If primary restarts while commits are waiting for acknowledgment, those waiting transactions will be marked fully committed once the primary database recovers. There is no way to be certain that all standbys have received all outstanding WAL data at time of the crash of the primary. Some transactions may not show as committed on the standby, even though they show as committed on the primary. The guarantee we offer is that the application will not receive explicit acknowledgment of the successful commit of a transaction until the WAL data is known to be safely received by all the synchronous standbys.
如果您确实无法保留尽可能多的同步备用数据库,那么您应该减少事务提交必须等待响应的同步备用数据库数量 synchronous_standby_names(或将其禁用),并重新加载主服务器上的配置文件。
If you really cannot keep as many synchronous standbys as requested then you should decrease the number of synchronous standbys that transaction commits must wait for responses from in synchronous_standby_names (or disable it) and reload the configuration file on the primary server.
如果主数据库与其余备用服务器隔离,则应该故障转移到这些其他剩余备用服务器中最好的备用服务器。
If the primary is isolated from remaining standby servers you should fail over to the best candidate of those other remaining standby servers.
如果您需要在事务等待时重新创建备用服务器,请确保在会话中运行命令 pg_backup_start() 和 pg_backup_stop(),其中 synchronous_commit = off,否则这些请求将无限期等待备用服务器出现。
If you need to re-create a standby server while transactions are waiting, make sure that the commands pg_backup_start() and pg_backup_stop() are run in a session with synchronous_commit = off, otherwise those requests will wait forever for the standby to appear.

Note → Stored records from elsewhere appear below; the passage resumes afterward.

/-- A peer that answers "not served" or "unknown kind" to a block request: the next peer is asked. -/
def State.nextPeer (s : State) (m : MailMsg) : State :=
  match s.store.fetch with
  | some x => if m.dstTag = 0xFFFF ∧ slotOf m.srcModule = x.peer ∧ m.dstModule = s.hallNo then s.askBlock { x with at_ := 0, peer := x.peer + 1 } else s
  | none => s

/-! ## SSDs (R337, R435, R436) -/

/-- The tack record binds the container in an image slot. -/
def State.binds (s : State) (k : SlotKey) (c : Slot) : Bool :=
  c.written && (List.finRange 33).any fun n =>
    decide (k = (n.val, true) ∨ k = (n.val, false)) && decide ((s.entryAt n).measOf k.2 ≠ 0) &&
      decide (c.measure = (s.entryAt n).measOf k.2)

/-- A container of the store that the tack record binds carries this module's trailer (R344). -/
def State.writeTrailers (s : State) : State :=
  let trail := fun (x : SlotKey × Slot) => if s.binds x.1 x.2 then (x.1, { x.2 with trailer := some (s.codeOf x.2) }) else x
  { s with store := { s.store with slots := s.store.slots.map trail } }

/-- Containers fetched from peers that the tack record binds are written into an empty store (R344). -/
def State.storeFetched (s : State) : State :=
  (List.finRange 33).foldl (fun (s : State) k => [false, true].foldl (fun (s : State) b =>
    let meas := (s.entryAt k).measOf b
    if s.store.fetchedOk meas ∧ (s.store.slot? (k.val, b)).isNone then
      { s with store := s.store.setSlot (k.val, b) (s.store.fetchedSlot meas) }
    else s) s) s

/-- An SSD in step or out of step in the record. -/
def TackRec.setStep (t : TackRec) (n : SsdNo) (on : Bool) : TackRec :=
  let t := if n = 0 then { t with step0 := on } else { t with step1 := on }
  { t with single := t.step0 != t.step1 }

/-- An SSD is lost (R337, R436): logged, its step bit cleared, PERST_N asserted. -/
def State.ssdLost (s : State) (n : SsdNo) : State :=
  if s.store.ssds[n].present then
    let s := { s with store := { s.store with ssds := vmod s.store.ssds n fun d =>
      { d with present := false, width := 0, rate := 0, perst := false, resync := false, mirror := false } } }
    let s := if s.stepFlag n then s.commit fun t => t.setStep n false else s
    s.log1 0x0B01 none none none (leBytes n.val 1 ++ [0])
  else s

/-- SSD_INSERTED (R435, R436): with this module's fingerprint it is resynchronised, without it left untouched until
an adopt request. The first SSD of a module whose record names it in step is in step again at once, because nothing
has been written without it. -/
def State.ssdInsert (s : State) (n : SsdNo) (i : SsdInfo) : State :=
  let own := decide (i.fingerprint = s.trust.fingerprint) && decide (s.trust.life = .branded)
  let flag := s.stepFlag n
  let inStep := own && flag
  let s := if flag && !own then s.commit fun t => t.setStep n false else s
  let s := { s with store := { s.store with ssds := vmod s.store.ssds n fun d =>
    { d with present := true, width := i.width, rate := i.rate, perst := s.power.good, fingerprint := i.fingerprint,
             resync := own && !inStep, mirror := inStep } } }
  s.log1 0x0B01 none none none (leBytes n.val 1 ++ [1] ++ leBytes i.width.toNat 1 ++ leBytes i.rate.toNat 1)

/-- ADOPT_SSD: formatted and resynchronised (R337). -/
def State.adopt (s : State) (n : SsdNo) : State :=
  { s with store := { s.store with ssds := vmod s.store.ssds n fun d =>
    { d with fingerprint := s.trust.fingerprint, resync := true, mirror := false } } }

/-- SSD_RESYNC_COMPLETE (R337, R344): the SSD is in step, and carries trailers of the containers that are bound. -/
def State.resyncDone (s : State) (n : SsdNo) : State :=
  if s.store.ssds[n].present && s.store.ssds[n].resync then
    let s := { s with store := { s.store with ssds := vmod s.store.ssds n fun d => { d with resync := false, mirror := true } } }
    let s := (if s.storeUp then s else s.storeFetched).commit fun t => t.setStep n true
    s.writeTrailers
  else s

/-! ## Meanings -/

def execTackRecordCommit (s : State) : Host.Outcome State Fault Refusal := .next s.commitOp
def execSsdRemoved (n : SsdNo) (s : State) : Host.Outcome State Fault Refusal := .next (s.ssdLost n)
def execSsdLinkDown (n : SsdNo) (s : State) : Host.Outcome State Fault Refusal := .next (s.ssdLost n)
def execSsdCommandTimeout (n : SsdNo) (s : State) : Host.Outcome State Fault Refusal := .next (s.ssdLost n)
def execMailNotServed (m : MailMsg) (s : State) : Host.Outcome State Fault Refusal :=
  .next ((s.answerOp m (some 16)).nextPeer m)
def execMailUnknownKind (m : MailMsg) (s : State) : Host.Outcome State Fault Refusal :=
  .next ((s.answerOp m none).nextPeer m)
def execImageBlockRequest (m : MailMsg) (s : State) : Host.Outcome State Fault Refusal := .next (s.blockRequest m)
def execImageBlockResponse (m : MailMsg) (s : State) : Host.Outcome State Fault Refusal := .next (s.blockResponse m)

end Sys2Proof.Machine
end

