/-- The pair key of this module and the peer of a port. -/
def State.pairKey (s : State) (h : Hello) (o : PairingOffer) : List Byte :=
  let x := ecdh (s.pairPrivate s.trust.generation) o.pairKey
  let mine := s.trust.fingerprint
  let own : BitVec 8 := BitVec.ofNat 8 s.trust.generation
  let lower := decide (mine.toNat < h.fingerprint.toNat)
  let salt := if lower then beBytes mine.toNat 48 ++ beBytes h.fingerprint.toNat 48
    else beBytes h.fingerprint.toNat 48 ++ beBytes mine.toNat 48
  let gens := if lower then [own, o.generation] else [o.generation, own]
  hkdf384 (beBytes x.toNat 48) salt (ascii "ESW2 pair" ++ gens) 32

/-- The two direction keys out of a pair key and the session nonces of the end with the lower fingerprint and of the other:
the key from the lower end, and the key to it. -/
def linkKeys (pair lower upper : List Byte) : BitVec 256 × BitVec 256 :=
  let k := hkdf384 pair (lower ++ upper) (ascii "ESW2 link") 64
  (BitVec.ofNat 256 (beNat (k.take 32)), BitVec.ofNat 256 (beNat (k.drop 32)))

/-- The two direction keys of a port: sending and receiving (R227). -/
def State.directionKeys (s : State) (p : FabricPort) (peerNonce : BitVec 256) : Option (BitVec 256 × BitVec 256) :=
  match s.fab[p].peer, s.fab[p].offer with
  | some h, some o =>
    let lower := decide (s.trust.fingerprint.toNat < h.fingerprint.toNat)
    let own := beBytes s.fab[p].nonce.toNat 32
    let peer := beBytes peerNonce.toNat 32
    let keys := if lower then linkKeys (s.pairKey h o) own peer else linkKeys (s.pairKey h o) peer own
    some (if lower then keys else keys.swap)
  | _, _ => none

/-- Key confirmation of a hello: the tag under the sender's direction key over bytes 0 to 111 (DEDUCED, assumption 40). -/
def confirmationOf (key : BitVec 256) (h : Hello) : BitVec 128 :=
  (gcmSeal key (unitNonce 0 17 0) ((helloBytes h).take 112) []).2

/-- Bytes of a lane frame before its fill. -/
def frameBytes : Nat := 13328
/-- Place of the management unit in a lane frame. -/
def mgmtPlace : Nat := 13072

/-- Fill of the lane frames of the n-th slot frame, so that 13,492 12/17 B leave in each on average (R224, R225) (DEDUCED,
assumption 40). -/
def fillOf (n : Nat) : Nat := 164 + ((n + 1) * 12 / 17 - n * 12 / 17)

/-- Cycles from the first byte of a lane frame to the byte at a place: 224/17 B leave in a cycle (R224). -/
def byteLag (place : Nat) : Nat := place * 17 / 224

/-- A cycle to come counted from the instant of its tick. -/
def State.relAfter (s : State) (n : Nat) : Nat := (s.rel + n) % max 1 s.period

/-- The hello that a port sends `lag` cycles from now (Table 11.6): the session nonce stands in it in the Key state alone,
the confirmation from the Key state on. -/
def State.helloOf (s : State) (p : FabricPort) (lag : Nat) : Hello :=
  let x := s.fab[p]
  let keying := decide (x.state = .key)
  let h : Hello :=
    { lowRev := 1, highRev := 2, bellwether := match s.sec? with | some m => m.bellwether | none => false
      spareCopper := decide (p.val = 15), unplaced := s.place.isNone, hallModule := s.hallNo, port := BitVec.ofNat 8 p.val,
      lanes := x.sig, fingerprint := s.trust.fingerprint, tick := s.tick.number, txCycle := BitVec.ofNat 32 (s.relAfter lag),
      echoed := x.heard.getD 0
      turnaround := match x.heard with | some _ => BitVec.ofNat 32 (s.now + lag - x.helloAt) | none => 0
      nonce := if keying then x.nonce else 0, confirmation := 0 }
  if keying then
    match x.peer with
    | some q =>
      if q.nonce = 0 then h
      else match s.directionKeys p q.nonce with
        | some k => { h with confirmation := confirmationOf k.1 h }
        | none => h
    | none => h
  else match x.txKey with
    | some k => { h with confirmation := confirmationOf k h }
    | none => h
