-- ==== Sys2Proof/Machine/Streams.lean ====
section
/-! DEFINITION. Stream ports, tick buffers, result frames, telemetry, replay export and feed
(spec/13_streams_and_plant_io.md, spec/10 R218 to R221, spec/19 R434). -/

namespace Sys2Proof.Machine

/-! ## Acceptance on a stream port (R279) -/

/-- A counter of Table 20.16 of a stream port raised. -/
def State.countSt (s : State) (p : StreamPort) (k : Fin 14) (n : Nat) : State :=
  s.onSt p fun x => { x with ctrs := vmod x.ctrs k fun c => c.add n }

/-- Kind of an input data fault in its summary, by its counter: 1 late, 2 early, 3 excess, 4 duplicate, 5 malformed or
otherwise discarded; 0 is missing. -/
def inputKind (k : Fin 14) : Nat := if k = 7 then 1 else if k = 8 then 2 else if k = 9 then 3 else if k = 10 then 4 else 5

/-- An input data fault of a port's fold and buffer core (Table 16.1). -/
def State.inputFault (s : State) (p : StreamPort) (kind : Nat) : State := match s.st[p].cfg with
  | some (f, r) => s.summary 0x0901 (some f) (some r.core) kind
  | none => s

/-- A packet discarded inside a window: counted by its cause and in the window's header (Table 13.5). -/
def State.discardSt (s : State) (p : StreamPort) (k : Fin 14) : State :=
  ((s.countSt p k 1).onSt p fun x => { x with discarded := x.discarded + 1 }).inputFault p (inputKind k)

/-- The cause for which a frame is not accepted, as the counter of Table 20.16; none when it is accepted. -/
def StreamRec.cause (r : StreamRec) (e : EthFrame) : Option (Fin 14) :=
  if !e.fcsOk then some 1
  else if e.vlan then some 2
  else if e.dstMac ≠ r.mac then some 3
  else if !e.isIp ∨ e.ipv6 ≠ r.ipv6 ∨ e.options ∨ e.fragment then some 4
  else if e.src ≠ r.src then some 5
  else if !e.isUdp ∨ !(e.udpDst = r.linePort ∨ (r.processPort ≠ 0 ∧ e.udpDst = r.processPort)) ∨
      !(e.checksum = .good ∨ (e.checksum = .zero ∧ !r.ipv6)) then some 6
  else none

/-! ## Lines -/

/-- The core that holds a port's buffers is there (R300). -/
def State.bufferCore (s : State) (r : StreamRec) : Option CoreNo := if s.absent r.core then none else s.phys r.core

/-- Byte ranges overlap. -/
def byteRangesMeet (a b : Nat × Nat × Nat) : Bool := decide (a.1 = b.1 ∧ a.2.1 < b.2.1 + b.2.2 ∧ b.2.1 < a.2.1 + a.2.2)

/-- B_k, R_k and τ_0 of the window of tick k as its first line fixes them (R283). -/
def StreamRec.baseFor (r : StreamRec) (ns line stamp k : Nat) : Int × Nat × Nat :=
  let phase := stamp + r.offset - k * ns
  let first := if r.period = 0 then 0 else phase * 1000 / r.period
  let t0 := phase * 1000 - first * r.period
  ((line : Int) - first, (ns * 1000 - t0 - 1) / max 1 r.period + 1, t0)

/-- A byte range of one line is placed by its timestamp (R282 to R284): its beats reach the buffer core's endpoint 48 cycles after
the acceptance (R207). `shift` is the ticks by which a replay runs behind its records, 0 for a live packet. -/
def State.landLine (s : State) (p : StreamPort) (r : StreamRec) (shift line stamp off : Nat) (bs : List Byte) : State :=
  let ns := s.periodNs
  let x := s.st[p]
  match x.window, s.bufferCore r with
  | some w, some q =>
    let own := if ns = 0 then 0 else (stamp + r.offset) / ns
    let k := own + shift
    if k < w then s.discardSt p 7
    else if w < k then s.discardSt p 8
    else
      let b := x.base.getD (r.baseFor ns line stamp own)
      let row : Int := line - b.1
      if row < 0 ∨ (r.rowMax ns : Int) ≤ row then s.discardSt p 12
      else
        let row := row.toNat
        let here := (row, off, bs.length)
        let again := x.landed.any fun l => byteRangesMeet l here
        let at_ := r.buffer ns k
        let beats := (r.parts ns row off bs).flatMap fun y => beatParts (at_ + y.1) y.2
        let s := s.onCore q fun c =>
          { c with portBeats := c.portBeats ++ beats.map fun y => { port := p, due := s.now + 48, off := y.1, bytes := y.2 } }
        let s := s.onSt p fun x => { x with base := some b, landed := here :: x.landed }
        if again then (s.countSt p 10 1).inputFault p 4 else s
  | _, _ => s.discardSt p 9

/-! ## Packets (R280, R281, R284, R289) -/

/-- Where a packet comes from: a port, its first byte at a tick and tick-relative cycle, or the records of a replay that runs a
number of ticks behind them. -/
inductive Origin where
  | live (tick arrival : Nat)
  | replay (shift : Nat)
  deriving DecidableEq, Repr

/-- Ticks by which a packet's own tick lies before the window that it is to meet. -/
def Origin.shift : Origin → Nat
  | .live _ _ => 0
  | .replay n => n
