/-- The lowering of the reserve, and what each core's own loop would have done. -/
def State.lowerCores (s : State) : State :=
  let t : State := { s with cores := Vector.ofFn fun p =>
    let c := s.cores[p]
    let wide := match c.supply.minMargin with
      | some m => decide (55 ≤ m)
      | none => false
    let own := if c.supply.on && wide && decide (c.supply.plan < c.supply.own) then c.supply.own - 1 else c.supply.own
    { c with supply := { c.supply with own := own, code := if s.lowers p then c.supply.code - 1 else c.supply.code } } }
  t.setFloors

/-- The reserve self-check of every powered core (R393). -/
def State.selfChecks (s : State) : State :=
  (List.finRange 32).foldl (fun (s : State) p =>
    let u := s.cores[p].supply
    match u.on, u.minMargin with
    | true, some m =>
      if m < 15 then (s.log1 0x0D02 none (s.logicalOf p) (some p) (leBytes p.val 1 ++ leBytes m 2)).coreFault p .selfCheck else s
    | _, _ => s) s

/-! ## Phase (R397) -/

/-- Sum of the codes of a die's powered cores. -/
def State.dieCode (s : State) (d : Fin 8) : Nat := ((coresOfDie d).map fun p => if s.cores[p].supply.on then s.cores[p].supply.code else 0).sum

/-- The cores of a die raised by one code. -/
def State.raiseDie (s : State) (d : Fin 8) : State :=
  (coresOfDie d).foldl (fun (s : State) p => s.onSupply p fun u => if u.on then { u with code := min 100 (u.code + 1) } else u) s

/-- One crossing of a phase sample: dies and |φ| (DEDUCED, assumption 45). -/
def State.crossing (s : State) (x : (Fin 8 × Fin 8) × Nat) : State :=
  let a := x.1.1
  let b := x.1.2
  let both := s.power.clampDie[a] && s.power.clampDie[b]
  let s := if 100 < x.2 ∧ both then s.raiseDie (if s.dieCode b < s.dieCode a then b else a) else s
  let s := if 140 ≤ x.2 then (coresOfDie a ++ coresOfDie b).foldl State.forceCore s else s
  if 200 < x.2 then s.packageFault else s

/-- Clamp of a die after a sample: set by a crossing at or above 125 ps, and held until every crossing of it is at most
100 ps. -/
def clampAfter (was : Bool) (d : Fin 8) (phis : List ((Fin 8 × Fin 8) × Nat)) : Bool :=
  let mine := phis.filter fun x => decide (x.1.1 = d ∨ x.1.2 = d)
  (mine.any fun x => decide (125 ≤ x.2)) || (was && mine.any fun x => decide (100 < x.2))

/-- PHASE_SAMPLE. -/
def State.phaseOp (s : State) (phis : List ((Fin 8 × Fin 8) × Nat)) : State :=
  let old : Vector Bool 8 := s.power.clampDie
  let clamp : Vector Bool 8 := Vector.ofFn fun d => clampAfter old[d] d phis
  let top := fun (d : Fin 8) => ((phis.filter fun x => decide (x.1.1 = d ∨ x.1.2 = d)).map fun x => x.2).foldl max s.power.phi[d]
  let s : State := { s with power := { s.power with clampDie := clamp, phi := Vector.ofFn top } }
  let s := (List.finRange 8).foldl (fun (s : State) (d : Fin 8) =>
    if old[d] ≠ clamp[d] then s.log1 0x0D09 none none none (leBytes (32 + d.val) 1 ++ leBytes (b2n clamp[d]) 1 ++ leBytes s.power.phi[d] 2)
    else s) s
  (phis.foldl State.crossing s).settle

/-! ## Temperature (R396, R398, R399, R401, R402) -/

/-- A reading below every sensor's range: the start of a tick's maxima. -/
def coldest : Int := -1092

/-- Maxima, minima and means of the tick that begins. -/
def State.resetTickSamples (s : State) : State :=
  { s with
    cores := s.cores.map fun c => { c with supply := { c.supply with minMargin := none, tjMax := coldest, stackMax := coldest } }
    power := { s.power with tickWatts := 0, tickMv := 0, tickN := 0, tjMax := coldest, phi := Vector.replicate 8 0 } }

/-- A hotter core beside a cooler one, 27 °C or more apart (R396). `before` holds the junctions of the last sample. -/
def State.spread (s : State) (before : Vector Int 32) (hot cool : CoreNo) : State :=
  let c := s.cores[cool]
  let d := s.cores[hot].supply.tj - c.supply.tj
  let free := decide (c.mode = .idle ∨ c.mode = .spare)
  let vain := c.supply.warming && decide (before[hot] - before[cool] ≤ d)
  if free && s.settings.warming && !s.power.overCap && !vain then
    (if c.supply.warming then s
     else (s.onSupply cool fun u => { u with warming := true }).log1 0x0D0A none none (some cool) (leBytes cool.val 1 ++ [20]))
  else s.forceCore hot

/-- Adjacent powered pairs that are 27 °C or more apart, and warmings that may end at 22 °C. -/
def State.manageWarming (s : State) (before : Vector Int 32) : State :=
  let s := (List.finRange 32).foldl (fun (s : State) p => (s.neighbours p).foldl (fun (s : State) q =>
    if s.cores[p].supply.on ∧ s.cores[q].supply.tj + 108 ≤ s.cores[p].supply.tj then s.spread before p q else s) s) s
  (List.finRange 32).foldl (fun (s : State) q =>
    if s.cores[q].supply.warming && (s.neighbours q).all fun p => decide (s.cores[p].supply.tj ≤ s.cores[q].supply.tj + 88) then
      (s.onSupply q fun u => { u with warming := false }).log1 0x0D0A none none (some q) (leBytes q.val 1 ++ [0])
    else s) s

/-- The estimated coolant flow in mL/min from the input power in 0.1 W and the rise in 0.25 °C (R399); a free value
where the coolant does not rise. -/
def State.estimateFlow (s : State) : State :=
  let rise := s.power.outlet - s.power.inlet
  if 0 < rise then
    { s with power := { s.power with flow := s.power.watts * 24000000 / (1030 * 3900 * rise.toNat) } }
  else { s with power := { s.power with flow := Config.coolantFlow s.free }, free := s.free + 1 }

/-- The coolant alarm (R399). -/
def State.coolantAlarm (s : State) : State :=
  let p := s.power
  let now := decide (4 * (s.settings.coolant : Int) < p.inlet ∨ p.flow < 2000)
  let t : State := { s with power := { p with alarm := now } }
  if now && !p.alarm then
    t.log1 0x0D0E none none none (leBytes (wrapN p.inlet 16) 2 ++ leBytes (wrapN p.outlet 16) 2 ++ leBytes p.flow 4)
  else t

/-- TEMPERATURE_SAMPLE: readings in 0.25 °C. -/
def State.temperatureOp (s : State) (r : TempReadings) : State :=
  let before : Vector Int 32 := Vector.ofFn fun p => s.cores[p].supply.tj
  let s : State := { s with cores := Vector.ofFn fun p =>
    let c := s.cores[p]
    let t := r.cores.getD p.val 0
    { c with supply := { c.supply with
        tj := t, tjMax := max c.supply.tjMax t, stackMax := max c.supply.stackMax (r.sramStacks.getD (dieOf p).val 0) } } }
  let s : State := { s with power := { s.power with
    inlet := r.inlet, outlet := r.outlet, tjMax := r.cores.foldl max s.power.tjMax } }
  let s := ((s.manageWarming before).estimateFlow).coolantAlarm
  if (r.optical ++ r.converters).any fun t => decide (412 ≤ t) then s.tripPackage 1 else s

/-- Cycles of one second. -/
def secondCycles : Nat := 2000000000

/-- JUNCTION_TRIP (R401, R402): VCORE goes off, each such core is core fatal, and three dies within a second trip the
package. -/
def State.tripOp (s : State) (x : TripSensor) (reading : Int) : State :=
  if reading < 412 then s
  else
    let die : Fin 8 := match x with
      | .core p => dieOf p
      | .stack d => d
    let cores : List CoreNo := match x with
      | .core p => [p]
      | .stack d => coresOfDie d
    let sensor := match x with
      | .core p => p.val
      | .stack d => 32 + d.val
    let s := s.log1 0x0D08 none none none (leBytes sensor 1 ++ leBytes (wrapN reading 16) 2)
    let s := cores.foldl (fun (s : State) p => (s.coreFault p .regulator).onSupply p fun u => { u with on := false }) s
    let trips := (die, s.now) :: s.power.trips.filter fun t => decide (s.now < t.2 + secondCycles)
    let s : State := { s with power := { s.power with trips := trips } }
    if 3 ≤ ((trips.map fun t => t.1).dedup).length then s.tripPackage 0 else s

/-! ## Ageing (R403 to R405) -/

/-- An entry of its own for each record (R403). -/
def State.logEach (s : State) (code : BitVec 16) (p : CoreNo) (detail : List Byte) : State :=
  if 4096 ≤ s.log.staged.length then { s with log := { s.log with lost := s.log.lost + 1 }, ctrs := vmod s.ctrs 11 fun c => c.add 1 }
  else
    let e : LogEntry :=
      { seq := 0, tick := s.tick.number, cycle := s.rel, code := code, fold := none, lcore := s.logicalOf p, pcore := some p
        debug := false, coalesced := false, count := 1, detail := detail20 detail, tag := 0 }
    { s with log := { s.log with staged := s.log.staged ++ [e] } }

/-- Ticks between two ageing records. -/
def ageingTicks : Nat := 2 ^ 20

/-- AGEING_RECORD: one entry for each powered core. -/
def State.ageingOp (s : State) (rs : List AgeingReading) : State :=
  if s.tick.number.toNat % ageingTicks ≠ 0 then s
  else (List.finRange 32).foldl (fun (s : State) p =>
    match s.cores[p].supply.on, rs[p.val]? with
    | true, some r =>
      let s := s.onSupply p fun u => { u with rings := #v[r.ring0, r.ring1, r.ring2, r.ring3] }
      let u := s.cores[p].supply
      s.logEach 0x0D03 p (leBytes r.ring0.toNat 2 ++ leBytes r.ring1.toNat 2 ++ leBytes r.ring2.toNat 2 ++ leBytes r.ring3.toNat 2 ++
        leBytes (u.minMargin.getD u.margin) 2 ++ leBytes u.code 1 ++ leBytes (wrapN u.tj 16) 2 ++ leBytes (wrapN (r.predicted - r.measured) 16) 2)
    | _, _ => s) s

/-- Ticks between two re-plans: floor(86,400,000,000 / P) with P in µs. -/
def State.replanTicks (s : State) : Nat := match s.sec? with
  | some m => if m.period = 0 then 0 else 86400000000 / m.period
  | none => 0

/-- Smallest code at or above a rational number, within 0 to 100. -/
def planOf (q : Rat) : Nat := min 100 (q.ceil.toNat)

/-- Slope and last value of the least-squares line through values given newest first, one a day. -/
def fitLine (vs : List Nat) : Rat × Rat :=
  let n : Rat := vs.length
  let pts := vs.reverse.zipIdx.map fun v => ((v.2 : Rat), (v.1 : Rat))
  let sx := (pts.map fun p => p.1).sum
  let sy := (pts.map fun p => p.2).sum
  let sxx := (pts.map fun p => p.1 * p.1).sum
  let sxy := (pts.map fun p => p.1 * p.2).sum
  let det := n * sxx - sx * sx
  let slope := if det = 0 then 0 else (n * sxy - sx * sy) / det
  let base := if n = 0 then 0 else (sy - slope * sx) / n
  (slope, base + slope * (n - 1))

/-- The line exceeds 100 within a number of days. -/
def exceeds (line : Rat × Rat) (days : Nat) : Bool := decide (100 < line.2) || decide (100 < line.2 + line.1 * days)

/-- The handover tick: the first multiple of 2^16 at least the lead after a tick (R405). -/
def State.handoverTick (s : State) : Nat :=
  let p := s.period / 2000
  let lead := if p = 0 then 0 else (s.settings.lead * 1000000 + p - 1) / p
  (s.tick.number.toNat + lead + 65535) / 65536 * 65536

/-- The re-plan of one core. -/
def State.replanCore (s : State) (p : CoreNo) (q : Rat) : State :=
  let plan := planOf q
  let s := s.onSupply p fun u => { u with plan := plan, plans := (plan :: u.plans).take 30 }
  let line := fitLine s.cores[p].supply.plans
  let days := if line.1 ≤ 0 then 65535 else ((100 - line.2) / line.1).ceil.toNat
  let s := s.log1 0x0D04 none (s.logicalOf p) (some p)
    (leBytes p.val 1 ++ leBytes plan 1 ++ leBytes (wrapN (line.1 * 1000).floor 32) 4 ++ leBytes (min 65535 days) 2)
  if s.cores[p].mode = .mapped ∧ s.cores[p].supply.handover.isNone ∧ (exceeds line s.settings.horizon ∨ 100 < q) ∧ s.canNotice p then
    s.giveNotice p s.handoverTick
  else s

/-- REPLAN: each mapped, spare and idle core that is powered. -/
def State.replanOp (s : State) (required : List Rat) : State :=
  if s.replanTicks = 0 ∨ s.tick.number.toNat % max 1 s.replanTicks ≠ 0 then s
  else (List.finRange 32).foldl (fun (s : State) p =>
    let m := s.cores[p].mode
    match s.cores[p].supply.on && decide (m = .mapped ∨ m = .spare ∨ m = .idle), required[p.val]? with
    | true, some q => s.replanCore p q
    | _, _ => s) s

/-! ## Meanings -/

def execInputPowerApplied (s : State) : Host.Outcome State Fault Refusal := .next s.inputApplied
def execInputUndervoltage (mv : Nat) (s : State) : Host.Outcome State Fault Refusal := .next (s.undervoltage mv)
def execInputOvervoltage (mv : Nat) (s : State) : Host.Outcome State Fault Refusal := .next (s.overvoltage mv)
def execRailOutOfBand (r : Rail) (s : State) : Host.Outcome State Fault Refusal := .next (s.railOut r)
def execConverterUnitLost (r : UnitRail) (s : State) : Host.Outcome State Fault Refusal := .next (s.unitLost r)
def execPowerSample (w mv : Nat) (s : State) : Host.Outcome State Fault Refusal := .next (s.powerOp w mv)
def execMarginSample (ms : List Nat) (s : State) : Host.Outcome State Fault Refusal := .next (s.marginOp ms)
def execPhaseSample (phis : List ((Fin 8 × Fin 8) × Nat)) (s : State) : Host.Outcome State Fault Refusal := .next (s.phaseOp phis)
def execTemperatureSample (r : TempReadings) (s : State) : Host.Outcome State Fault Refusal := .next (s.temperatureOp r)
def execJunctionTrip (x : TripSensor) (r : Int) (s : State) : Host.Outcome State Fault Refusal := .next (s.tripOp x r)
def execAgeingRecord (rs : List AgeingReading) (s : State) : Host.Outcome State Fault Refusal := .next (s.ageingOp rs)
def execReplan (qs : List Rat) (s : State) : Host.Outcome State Fault Refusal := .next (s.replanOp qs)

27.2.9. Continuous Archiving in Standby #
在备用服务器中使用连续 WAL 归档时,有两种不同的情况:WAL 归档可以在主数据库和备用数据库之间共享,或者备用数据库可以有自己的 WAL 归档。当备用数据库有自己的 WAL 归档时,将 archive_mode 设置为 always,备用数据库将为其接收的每一段 WAL 调用归档命令,无论它是通过从归档中恢复还是通过流复制。共享归档可以以类似的方式处理,但是 archive_command 或 archive_library 必须测试被归档的文件是否已存在,并且现有文件是否具有相同的内容。这要求在 archive_command 或 archive_library 中更加小心,因为它必须小心不要用其他内容覆盖现有文件,但在两次归档完全相同的文件时返回成功状态。并且所有这些都必须在没有竞争条件的情况下完成,如果两台服务器尝试同时归档同一个文件。
When continuous WAL archiving is used in a standby, there are two different scenarios: the WAL archive can be shared between the primary and the standby, or the standby can have its own WAL archive. When the standby has its own WAL archive, set archive_mode to always, and the standby will call the archive command for every WAL segment it receives, whether it’s by restoring from the archive or by streaming replication. The shared archive can be handled similarly, but the archive_command or archive_library must test if the file being archived exists already, and if the existing file has identical contents. This requires more care in the archive_command or archive_library, as it must be careful to not overwrite an existing file with different contents, but return success if the exactly same file is archived twice. And all that must be done free of race conditions, if two servers attempt to archive the same file at the same time.
如果将 archive_mode 设置为 on,则在恢复或备用模式期间不会启用归档器。如果备用服务器已提升,则它将在提升后开始归档,但不会归档它自己未生成的任何 WAL 或时间线历史文件。若要在归档中获得 WAL 文件的完整系列,必须确保在 WAL 到达备用数据库之前对所有 WAL 进行归档。使用基于文件的日志传输时,必然会遇到这种情况,因为备用数据库只能恢复归档中找到的文件,但启用流复制时则不会。当服务器不在恢复模式中时,on 模式和 always 模式之间没有区别。
If archive_mode is set to on, the archiver is not enabled during recovery or standby mode. If the standby server is promoted, it will start archiving after the promotion, but will not archive any WAL or timeline history files that it did not generate itself. To get a complete series of WAL files in the archive, you must ensure that all WAL is archived, before it reaches the standby. This is inherently true with file-based log shipping, as the standby can only restore files that are found in the archive, but not if streaming replication is enabled. When a server is not in recovery mode, there is no difference between on and always modes.